EXERCISE DESCRIPTION →
Restate the whole listing word for word, missing no line.

MATERIAL SHOWN →
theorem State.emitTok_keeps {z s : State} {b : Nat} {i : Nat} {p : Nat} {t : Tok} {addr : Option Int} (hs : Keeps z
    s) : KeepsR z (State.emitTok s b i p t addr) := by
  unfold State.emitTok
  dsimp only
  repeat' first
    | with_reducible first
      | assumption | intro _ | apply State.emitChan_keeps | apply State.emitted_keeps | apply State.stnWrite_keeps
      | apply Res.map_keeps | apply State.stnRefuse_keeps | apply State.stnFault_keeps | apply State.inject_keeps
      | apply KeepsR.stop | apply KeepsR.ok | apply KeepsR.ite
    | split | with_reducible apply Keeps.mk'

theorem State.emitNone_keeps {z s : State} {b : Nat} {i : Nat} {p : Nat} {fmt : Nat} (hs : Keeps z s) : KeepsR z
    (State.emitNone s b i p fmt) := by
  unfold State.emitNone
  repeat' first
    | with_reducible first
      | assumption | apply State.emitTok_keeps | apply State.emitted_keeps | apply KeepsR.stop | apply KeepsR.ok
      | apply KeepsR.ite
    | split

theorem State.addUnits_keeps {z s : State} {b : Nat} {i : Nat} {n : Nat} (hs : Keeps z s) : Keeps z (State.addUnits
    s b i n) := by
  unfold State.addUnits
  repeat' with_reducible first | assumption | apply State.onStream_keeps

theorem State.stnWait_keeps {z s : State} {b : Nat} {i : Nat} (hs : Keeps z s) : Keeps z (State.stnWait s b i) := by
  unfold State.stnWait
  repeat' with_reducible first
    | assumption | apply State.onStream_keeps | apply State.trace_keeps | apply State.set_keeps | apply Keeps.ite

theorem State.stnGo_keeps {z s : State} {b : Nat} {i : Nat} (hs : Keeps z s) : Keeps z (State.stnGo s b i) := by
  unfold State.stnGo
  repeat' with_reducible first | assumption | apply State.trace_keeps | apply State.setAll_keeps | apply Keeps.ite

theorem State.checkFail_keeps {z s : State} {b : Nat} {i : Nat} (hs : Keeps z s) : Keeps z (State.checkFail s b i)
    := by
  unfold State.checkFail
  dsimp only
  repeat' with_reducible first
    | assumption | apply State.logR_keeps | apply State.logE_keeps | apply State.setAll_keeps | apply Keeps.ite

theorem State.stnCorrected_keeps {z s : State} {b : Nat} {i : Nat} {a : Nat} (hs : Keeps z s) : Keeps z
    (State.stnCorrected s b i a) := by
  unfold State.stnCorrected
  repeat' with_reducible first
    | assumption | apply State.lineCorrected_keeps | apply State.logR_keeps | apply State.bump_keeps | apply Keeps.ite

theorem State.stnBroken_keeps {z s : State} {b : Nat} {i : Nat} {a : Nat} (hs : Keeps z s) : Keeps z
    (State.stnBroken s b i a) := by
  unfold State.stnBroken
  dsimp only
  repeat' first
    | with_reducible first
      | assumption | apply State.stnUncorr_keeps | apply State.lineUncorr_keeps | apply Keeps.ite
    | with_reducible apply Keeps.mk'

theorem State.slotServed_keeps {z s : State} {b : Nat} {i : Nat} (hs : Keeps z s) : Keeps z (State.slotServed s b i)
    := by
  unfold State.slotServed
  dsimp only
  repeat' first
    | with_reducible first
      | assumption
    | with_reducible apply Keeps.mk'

ANSWER AREA →
theorem State.emitTok_keeps {z s : State} {b : Nat} {i : Nat} {p : Nat} {t : Tok} {addr : Option Int} (hs : Keeps z
    s) : KeepsR z (State.emitTok s b i p t addr) := by
  unfold State.emitTok
  dsimp only
  repeat' first
    | with_reducible first
      | assumption | intro _ | apply State.emitChan_keeps | apply State.emitted_keeps | apply State.stnWrite_keeps
      | apply Res.map_keeps | apply State.stnRefuse_keeps | apply State.stnFault_keeps | apply State.inject_keeps
      | apply KeepsR.stop | apply KeepsR.ok | apply KeepsR.ite
    | split | with_reducible apply Keeps.mk'

theorem State.emitNone_keeps {z s : State} {b : Nat} {i : Nat} {p : Nat} {fmt : Nat} (hs : Keeps z s) : KeepsR z
    (State.emitNone s b i p fmt) := by
  unfold State.emitNone
  repeat' first
    | with_reducible first
      | assumption | apply State.emitTok_keeps | apply State.emitted_keeps | apply KeepsR.stop | apply KeepsR.ok
      | apply KeepsR.ite
    | split

theorem State.addUnits_keeps {z s : State} {b : Nat} {i : Nat} {n : Nat} (hs : Keeps z s) : Keeps z (State.addUnits
    s b i n) := by
  unfold State.addUnits
  repeat' with_reducible first | assumption | apply State.onStream_keeps

theorem State.stnWait_keeps {z s : State} {b : Nat} {i : Nat} (hs : Keeps z s) : Keeps z (State.stnWait s b i) := by
  unfold State.stnWait
  repeat' with_reducible first
    | assumption | apply State.onStream_keeps | apply State.trace_keeps | apply State.set_keeps | apply Keeps.ite

theorem State.stnGo_keeps {z s : State} {b : Nat} {i : Nat} (hs : Keeps z s) : Keeps z (State.stnGo s b i) := by
  unfold State.stnGo
  repeat' with_reducible first | assumption | apply State.trace_keeps | apply State.setAll_keeps | apply Keeps.ite

theorem State.checkFail_keeps {z s : State} {b : Nat} {i : Nat} (hs : Keeps z s) : Keeps z (State.checkFail s b i)
    := by
  unfold State.checkFail
  dsimp only
  repeat' with_reducible first
    | assumption | apply State.logR_keeps | apply State.logE_keeps | apply State.setAll_keeps | apply Keeps.ite

theorem State.stnCorrected_keeps {z s : State} {b : Nat} {i : Nat} {a : Nat} (hs : Keeps z s) : Keeps z
    (State.stnCorrected s b i a) := by
  unfold State.stnCorrected
  repeat' with_reducible first
    | assumption | apply State.lineCorrected_keeps | apply State.logR_keeps | apply State.bump_keeps | apply Keeps.ite

theorem State.stnBroken_keeps {z s : State} {b : Nat} {i : Nat} {a : Nat} (hs : Keeps z s) : Keeps z
    (State.stnBroken s b i a) := by
  unfold State.stnBroken
  dsimp only
  repeat' first
    | with_reducible first
      | assumption | apply State.stnUncorr_keeps | apply State.lineUncorr_keeps | apply Keeps.ite
    | with_reducible apply Keeps.mk'

theorem State.slotServed_keeps {z s : State} {b : Nat} {i : Nat} (hs : Keeps z s) : Keeps z (State.slotServed s b i)
    := by
  unfold State.slotServed
  dsimp only
  repeat' first
    | with_reducible first
      | assumption
    | with_reducible apply Keeps.mk'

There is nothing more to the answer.